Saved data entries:
/-- Claim a side of a channel: the code of R276. A task that holds the side gets 0 whatever the state; the side where a link
works is free unless a task holds it (R266). -/
def State.claim (s : State) (c : Chan) (h : Word) (side : Bool) : State × Nat :=
  let cur := if side then c.reader else c.writer
  if cur == h then (s, 0)
  else if c.state == .broken then (s, 5)
  else if cur ≠ 0 then (s, 1)
  else (s.putChan (if side then { c with reader := h } else { c with writer := h }), 0)

/-- `ch.open` (R276). -/
def execChOpen (d a : Reg) (s : State) : Out :=
  let i := Instr.chOpen d a
  issueTask i 1 noTrap (fun s t =>
    let num := chanNum (t.x a)
    let give (s : State) (k : Nat) : State × List Job := (s.putTask ((t.setX d (BitVec.ofNat 64 k)).advance 4), [])
    if chanBad (t.x a) then s.trapAt t .illegalOp 0
    else match s.cte t num with
      | (s, .error e) => s.chanErr t i num e
      | (s, .ok none) => give s 2
      | (s, .ok (some pa)) =>
        match s.chan? t.crec.ctx num with
        | some c => let (s, k) := s.claim c t.handle (chanSide (t.x a)); give s k
        | none => match s.makeChan t.die t.crec.ctx t.crec.cls num pa with
          | (s, .error (.code k)) => give s k
          | (s, .error (.trap c)) => s.trapAt t c 0
          | (s, .ok c) => let (s, k) := s.claim c t.handle (chanSide (t.x a)); give s k) s

/-- `ch.close` (R278): the release is held until commit. -/
def execChClose (d a : Reg) (s : State) : Out :=
  let i := Instr.chClose d a
  issueTask i 1 noTrap (fun s t =>
    let num := chanNum (t.x a)
    let side := chanSide (t.x a)
    if chanBad (t.x a) then s.trapAt t .illegalOp 0
    else match s.cte t num with
      | (s, .error e) => s.chanErr t i num e
      | (s, .ok none) => s.chanErr t i num (.misuse 1)
      | (s, .ok (some _)) =>
        let ok : Bool := match s.chan? t.crec.ctx num with
          | some c => c.state == .broken || (if side then c.reader else c.writer) == t.handle
          | none => false
        if ok then (s.putTask (({ t with closes := t.closes ++ [(num, side)] }.setX d 0).advance 4), [])
        else (s.putTask ((t.setX d 1).advance 4), [])) s

/-- The status word of a channel (R279). -/
def Chan.status (c : Chan) : Nat :=
  (c.entries.filter fun e => e.tent.isNone).length % 2 ^ 32 + 2 ^ 32 * (c.usedPages.length % 2 ^ 16) +
  2 ^ 48 * c.state.code + (if c.writer ≠ 0 then 2 ^ 51 else 0) + (if c.reader ≠ 0 then 2 ^ 52 else 0) +
  (if c.remote then 2 ^ 53 else 0)

/-- `ch.stat` (R279). -/
def execChStat (d a : Reg) (s : State) : Out :=
  let i := Instr.chStat d a
  issueTask i 1 noTrap (fun s t =>
    let num := chanNum (t.x a)
    let give (s : State) (v : Word) : State × List Job := (s.putTask ((t.setX d v).advance 4), [])
    if chanBad (t.x a) then s.trapAt t .illegalOp 0
    else match s.cte t num with
      | (s, .error e) => s.chanErr t i num e
      | (s, .ok none) => give s (BitVec.allOnes 64)
      | (s, .ok (some _)) => match s.chan? t.crec.ctx num with
        | some c => give s (BitVec.ofNat 64 c.status)
        | none => give s 0) s

/-! ### Peers (R274, R278, R280) -/

/-- Bind a channel to its peer: the far channel of an outbound one grants credit for entries, none of which has been forwarded to it; an
inbound one grants its far writer all the room it has (R274). -/
def Chan.bind (c : Chan) (peer far : BitVec 16) (port : BitVec 4) (rdir : Bool) (credit : Nat) : Chan :=
  { c with remote := true, rdir := rdir, peer := peer, far := far, port := port, credit := if rdir then 0 else credit,
           granted := if rdir then c.capacity - c.entries.length else 0,
           entries := c.entries.map fun e => { e with sent := false } }

/-- A channel loses its link side: what was forwarded and not acknowledged has not left (R274, R278). An unbind of its own stays
outstanding. -/
def Chan.unbind (c : Chan) : Chan :=
  { c with remote := false, credit := 0, granted := 0, entries := c.entries.map fun e => { e with sent := false } }

/-- Whether the side that a link would take is free on an OPEN channel (R280). -/
def Chan.bindable (c : Chan) (rdir : Bool) : Bool :=
  c.state == .opened && !c.remote && !c.unbinding && (if rdir then c.writer else c.reader) == 0

/-- The peer's answer to a handshake, with the credit it grants: a port that is not trained reaches nobody (R274, R280; log
entry 17). -/
def State.peerAnswer (s : State) (port : BitVec 4) : State × Option Nat :=
  if !s.ualTrained.getLsbD port.toNat then (s, none)
  else match s.peerAnswers with
    | b :: r => ({ s with peerAnswers := r }, b)
    | [] => (s, none)

/-- `ch.bind` (R280). -/
def execChBind (d a b : Reg) (s : State) : Out :=
  let i := Instr.chBind d a b
  issueTask i 1 noTrap (fun s t =>
    let num := chanNum (t.x a)
    let xb := t.x b
    let rdir := xb.getLsbD 36
    let port : BitVec 4 := BitVec.ofNat 4 (wbits xb 35 32)
    let give (s : State) (k : Nat) : State × List Job := (s.putTask ((t.setX d (BitVec.ofNat 64 k)).advance 4), [])
    match s.systemErr t.crec.ctx with
    | some c => s.trapAt t c 0
    | none =>
    if chanBad (t.x a) || wbits xb 63 37 ≠ 0 then s.trapAt t .illegalOp 0
    else match s.cte t num with
      | (s, .error e) => s.chanErr t i num e
      | (s, .ok none) => s.chanErr t i num (.misuse 1)
      | (s, .ok (some _)) => match s.chan? t.crec.ctx num with
        | none => give s 1
        | some c =>
          if !c.bindable rdir then give s 1
          else
            let peer := BitVec.ofNat 16 (wbits xb 15 0)
            let far := BitVec.ofNat 16 (wbits xb 31 16)
            let s : State := { s with out := s.out ++ [.bindRequest t.crec.ctx num peer far port rdir (c.bind peer far port rdir 0).granted] }
            match s.peerAnswer port with
            | (s, some n) => give (s.putChan (c.bind peer far port rdir n)) 0
            | (s, none) => give s 2) s
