-- ==== Sys2Proof/Machine/Cu.lean ====
section
/-! DEFINITION. Compute units outside fibre mode: operands, stages, lane reductions, blocks, record operations, order
nodes, rnodes and portals (R164–R188, R303–R312). -/

namespace Sys2Proof.Machine

open Sys2Proof

/-! ### One stage (R166–R182) -/

/-- A mask bit. -/
def bit16 (m : BitVec 16) (i : Nat) : Bool := m.getLsbD i

/-- The mask of the lanes that satisfy a condition. -/
def maskOf (f : Nat → Bool) : BitVec 16 :=
  (List.range 16).foldl (fun m i => if f i then m ||| (1#16 <<< i) else m) 0

/-- A record with no lane (R166). -/
def LinkRec.none : LinkRec := { v := List.replicate 16 0, m := 0, a := 0, t := 0, p := 0 }

/-- What a stage reads: the record of each taken port, the result of the stage before, its accumulator. -/
structure StageIn where
  port : Nat → LinkRec
  prev : LinkRec
  acc : List Lane

/-- The values of operand `j` of stage `k` in the sixteen lanes (R166). -/
def stageOperand (v : BitVec 240) (k j : Nat) (x : StageIn) : List Lane :=
  let sel := cuSel v k j
  if sel < 4 then (x.port sel).v
  else if sel = 4 then x.prev.v
  else if sel = 5 then List.replicate 16 (immValue (opFmt (cuOp v k) j) (cuImm v k))
  else if sel = 6 then x.acc
  else List.replicate 16 0

/-- Whether a stage reads operand `j` as a record, by a select of 0–4 (R168). A lane reduction reads operand a only (R178). -/
def readsRecord (v : BitVec 240) (k j : Nat) : Bool :=
  let op := cuOp v k
  (if laneReduction op (cuSel v k 2) then j == 0 else stageReads op (cuImm v k) j) && cuSel v k j ≤ 4

/-- The records that stage `k` reads among some operands, in operand order (R168). -/
def recordsOf (v : BitVec 240) (k : Nat) (x : StageIn) (js : List Nat) : List LinkRec :=
  (js.filter (readsRecord v k)).map fun j => if cuSel v k j = 4 then x.prev else x.port (cuSel v k j)

/-- The records that stage `k` reads (R168). -/
def stageRecords (v : BitVec 240) (k : Nat) (x : StageIn) : List LinkRec := recordsOf v k x [0, 1, 2]

/-- The lanes that some records have in both M and A (R168). -/
def performed (l : List LinkRec) : BitVec 16 := l.foldl (fun m r => m &&& r.m &&& r.a) (BitVec.allOnes 16)

/-- What a stage gives: its result, the accumulator after it, its flags. -/
structure StageOut where
  res : LinkRec
  acc : List Lane
  flags : Flags

/-- The block operations `bdot` (R179): sums, mask and flags from the lanes performed in a and b. -/
def bdotStage (m : Nat) (sat : Bool) (perf : BitVec 16) (a b c : List Lane) : List Lane × BitVec 16 × Flags :=
  let n := 16 / m
  let r := (List.range 16).map fun j =>
    if j ≥ n then ((0 : Lane), (0 : Flags))
    else
      let cj := c.getD j 0
      if (List.range m).all fun i => bit16 perf (m * j + i) then
        satInt sat (cj.toInt + blockProduct m ((a.drop (m * j)).take m) ((b.drop (m * j)).take m))
      else (cj, 0)
  (r.map Prod.fst, maskOf (· < n), r.foldl (fun f p => f ||| p.2) 0)

/-- `bquant` (R180). -/
def bquantStage (m : Nat) (rm : BitVec 2) (perf : BitVec 16) (a b : List Lane) : List Lane × BitVec 16 × Flags :=
  let vs := (List.range 32).map fun i =>
    if bit16 perf (i % 16) then (if i < 16 then a else b).getD (i % 16) 0 else (0 : Lane)
  let (e, ms, f) := bquantOf m rm vs
  let ws := packBlock m ms
  ((List.range 16).map fun j => if j < m then ws.getD j 0 else if j = 15 then BitVec.ofNat 32 e else 0,
   maskOf fun j => j < m || j = 15, f)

WORK ORDER >> Matching lines for the string "wbits": work out how many the records contain and write only the number.

SOLUTION >> 4